--- ABOUT THIS EXERCISE ---
Word for word, transcribe the data below from the line with "def isLo (addr" to the line with "management interrupt. -/", keeping both of those lines.

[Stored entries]
○ ○ ○ ○ ○ ○ ○

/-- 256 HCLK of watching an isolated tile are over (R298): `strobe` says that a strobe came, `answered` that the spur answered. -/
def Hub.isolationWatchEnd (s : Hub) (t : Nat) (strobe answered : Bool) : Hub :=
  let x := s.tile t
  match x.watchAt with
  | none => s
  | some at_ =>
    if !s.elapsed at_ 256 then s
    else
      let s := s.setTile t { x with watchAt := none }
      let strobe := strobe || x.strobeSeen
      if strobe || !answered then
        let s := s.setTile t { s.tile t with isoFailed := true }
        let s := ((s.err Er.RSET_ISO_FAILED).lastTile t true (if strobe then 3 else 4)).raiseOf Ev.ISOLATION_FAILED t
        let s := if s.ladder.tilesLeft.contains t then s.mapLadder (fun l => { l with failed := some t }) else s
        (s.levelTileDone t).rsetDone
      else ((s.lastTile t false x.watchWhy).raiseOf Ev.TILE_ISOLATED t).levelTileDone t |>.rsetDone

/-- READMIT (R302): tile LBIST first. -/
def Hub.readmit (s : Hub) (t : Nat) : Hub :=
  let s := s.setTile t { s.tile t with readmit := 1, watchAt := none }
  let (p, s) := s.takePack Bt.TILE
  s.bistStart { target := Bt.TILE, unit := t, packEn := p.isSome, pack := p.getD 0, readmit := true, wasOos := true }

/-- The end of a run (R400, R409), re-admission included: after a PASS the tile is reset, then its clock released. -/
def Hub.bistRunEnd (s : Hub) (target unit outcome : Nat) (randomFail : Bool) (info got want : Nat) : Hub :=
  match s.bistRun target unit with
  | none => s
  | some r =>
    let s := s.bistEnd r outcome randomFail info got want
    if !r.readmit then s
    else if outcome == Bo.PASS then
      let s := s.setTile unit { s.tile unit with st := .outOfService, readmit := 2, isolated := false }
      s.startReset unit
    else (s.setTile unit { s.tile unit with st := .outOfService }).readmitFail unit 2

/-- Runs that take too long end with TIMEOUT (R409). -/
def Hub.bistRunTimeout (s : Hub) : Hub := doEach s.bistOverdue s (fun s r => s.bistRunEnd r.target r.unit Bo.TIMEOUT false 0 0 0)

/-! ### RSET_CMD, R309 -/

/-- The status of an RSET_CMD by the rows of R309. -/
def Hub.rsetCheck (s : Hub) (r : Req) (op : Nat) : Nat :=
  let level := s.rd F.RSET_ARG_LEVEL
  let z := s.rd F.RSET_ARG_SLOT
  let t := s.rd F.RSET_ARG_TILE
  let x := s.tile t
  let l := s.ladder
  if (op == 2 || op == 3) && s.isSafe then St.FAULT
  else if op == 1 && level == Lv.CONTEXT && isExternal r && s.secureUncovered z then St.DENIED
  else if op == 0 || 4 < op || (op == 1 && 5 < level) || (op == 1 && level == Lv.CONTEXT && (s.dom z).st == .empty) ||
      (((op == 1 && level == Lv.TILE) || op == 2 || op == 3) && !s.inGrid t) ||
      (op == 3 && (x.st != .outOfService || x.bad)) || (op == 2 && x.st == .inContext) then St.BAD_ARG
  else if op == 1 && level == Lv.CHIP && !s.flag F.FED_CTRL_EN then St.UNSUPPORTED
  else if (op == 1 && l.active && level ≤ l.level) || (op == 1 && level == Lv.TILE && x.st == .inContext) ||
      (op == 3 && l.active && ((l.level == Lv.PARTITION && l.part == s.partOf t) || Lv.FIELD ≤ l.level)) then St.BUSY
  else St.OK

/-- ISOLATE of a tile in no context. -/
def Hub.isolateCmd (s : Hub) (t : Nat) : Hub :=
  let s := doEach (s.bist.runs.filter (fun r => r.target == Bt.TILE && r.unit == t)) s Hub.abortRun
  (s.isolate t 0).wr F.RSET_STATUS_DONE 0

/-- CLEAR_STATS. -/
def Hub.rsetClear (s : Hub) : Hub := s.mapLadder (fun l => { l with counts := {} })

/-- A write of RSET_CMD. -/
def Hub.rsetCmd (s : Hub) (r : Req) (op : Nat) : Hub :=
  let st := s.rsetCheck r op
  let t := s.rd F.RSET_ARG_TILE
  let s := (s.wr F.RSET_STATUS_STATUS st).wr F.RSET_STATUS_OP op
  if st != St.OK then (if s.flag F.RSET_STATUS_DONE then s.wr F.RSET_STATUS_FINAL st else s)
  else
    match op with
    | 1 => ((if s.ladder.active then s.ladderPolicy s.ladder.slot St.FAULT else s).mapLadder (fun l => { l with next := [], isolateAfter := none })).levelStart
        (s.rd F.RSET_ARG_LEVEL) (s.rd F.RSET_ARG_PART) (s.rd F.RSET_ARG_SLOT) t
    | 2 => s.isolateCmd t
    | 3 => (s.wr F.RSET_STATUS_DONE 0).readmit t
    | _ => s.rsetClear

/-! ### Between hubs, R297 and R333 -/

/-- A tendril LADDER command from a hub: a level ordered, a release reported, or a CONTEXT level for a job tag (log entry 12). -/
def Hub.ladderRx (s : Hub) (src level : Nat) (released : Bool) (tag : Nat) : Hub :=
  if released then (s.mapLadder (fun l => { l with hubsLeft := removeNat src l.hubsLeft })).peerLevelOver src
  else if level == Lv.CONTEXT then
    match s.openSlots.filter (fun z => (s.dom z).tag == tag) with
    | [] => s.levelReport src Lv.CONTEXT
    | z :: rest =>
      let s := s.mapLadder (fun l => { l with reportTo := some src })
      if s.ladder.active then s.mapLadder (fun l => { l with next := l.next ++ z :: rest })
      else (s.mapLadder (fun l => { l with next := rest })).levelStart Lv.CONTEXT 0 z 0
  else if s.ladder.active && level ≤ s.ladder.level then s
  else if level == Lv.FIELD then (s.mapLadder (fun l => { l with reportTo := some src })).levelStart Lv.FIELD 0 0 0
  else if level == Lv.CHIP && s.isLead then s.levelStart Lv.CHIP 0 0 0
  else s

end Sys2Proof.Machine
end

○ ○ ○ ○ ○ ○ ○

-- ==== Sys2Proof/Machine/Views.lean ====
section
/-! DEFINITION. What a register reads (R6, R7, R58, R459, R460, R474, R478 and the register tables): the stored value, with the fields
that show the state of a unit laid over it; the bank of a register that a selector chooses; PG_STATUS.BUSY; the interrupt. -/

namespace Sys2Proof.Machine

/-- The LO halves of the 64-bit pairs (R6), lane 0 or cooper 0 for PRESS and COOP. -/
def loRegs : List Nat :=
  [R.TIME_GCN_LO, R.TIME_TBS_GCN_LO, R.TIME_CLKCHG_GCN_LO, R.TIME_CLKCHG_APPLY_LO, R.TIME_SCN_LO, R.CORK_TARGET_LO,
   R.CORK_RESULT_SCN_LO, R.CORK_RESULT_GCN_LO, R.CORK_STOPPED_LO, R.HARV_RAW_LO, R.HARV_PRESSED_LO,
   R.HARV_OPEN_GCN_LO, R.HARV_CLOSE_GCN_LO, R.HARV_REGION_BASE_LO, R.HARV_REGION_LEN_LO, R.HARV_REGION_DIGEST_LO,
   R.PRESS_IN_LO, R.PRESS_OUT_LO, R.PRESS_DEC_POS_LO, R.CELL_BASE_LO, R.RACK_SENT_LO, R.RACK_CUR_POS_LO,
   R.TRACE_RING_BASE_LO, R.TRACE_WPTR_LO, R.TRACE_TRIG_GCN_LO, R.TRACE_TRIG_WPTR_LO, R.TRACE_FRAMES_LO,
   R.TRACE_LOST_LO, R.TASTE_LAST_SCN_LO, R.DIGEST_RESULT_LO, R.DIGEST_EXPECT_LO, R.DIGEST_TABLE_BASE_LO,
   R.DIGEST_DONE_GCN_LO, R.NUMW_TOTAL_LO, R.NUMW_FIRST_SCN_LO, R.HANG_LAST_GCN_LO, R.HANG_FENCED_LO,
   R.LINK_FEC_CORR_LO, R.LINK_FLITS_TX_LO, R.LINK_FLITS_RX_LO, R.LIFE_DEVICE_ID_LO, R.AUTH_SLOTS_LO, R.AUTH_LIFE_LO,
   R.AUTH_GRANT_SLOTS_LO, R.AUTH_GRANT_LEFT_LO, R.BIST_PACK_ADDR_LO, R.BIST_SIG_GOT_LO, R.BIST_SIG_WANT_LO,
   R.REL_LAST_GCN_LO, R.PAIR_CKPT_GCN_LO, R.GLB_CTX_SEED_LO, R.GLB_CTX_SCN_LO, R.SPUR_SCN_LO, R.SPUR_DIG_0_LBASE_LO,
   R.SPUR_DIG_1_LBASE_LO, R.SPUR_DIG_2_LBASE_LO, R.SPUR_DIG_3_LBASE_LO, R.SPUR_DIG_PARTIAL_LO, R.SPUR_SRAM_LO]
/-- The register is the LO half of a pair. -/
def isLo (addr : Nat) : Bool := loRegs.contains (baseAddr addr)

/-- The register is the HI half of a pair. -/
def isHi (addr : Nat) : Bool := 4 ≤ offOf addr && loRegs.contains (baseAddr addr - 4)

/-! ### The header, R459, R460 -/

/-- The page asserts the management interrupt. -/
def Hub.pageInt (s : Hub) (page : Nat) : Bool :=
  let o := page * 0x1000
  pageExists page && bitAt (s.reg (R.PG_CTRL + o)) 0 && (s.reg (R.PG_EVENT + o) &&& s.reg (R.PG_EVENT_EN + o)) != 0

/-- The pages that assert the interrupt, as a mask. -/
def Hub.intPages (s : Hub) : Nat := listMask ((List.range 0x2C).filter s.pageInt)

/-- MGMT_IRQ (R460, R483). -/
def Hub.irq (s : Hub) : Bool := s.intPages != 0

○ ○ ○ ○ ○ ○ ○

--- ANSWER TO THIS PROBLEM ---
def isLo (addr : Nat) : Bool := loRegs.contains (baseAddr addr)

/-- The register is the HI half of a pair. -/
def isHi (addr : Nat) : Bool := 4 ≤ offOf addr && loRegs.contains (baseAddr addr - 4)

/-! ### The header, R459, R460 -/

/-- The page asserts the management interrupt. -/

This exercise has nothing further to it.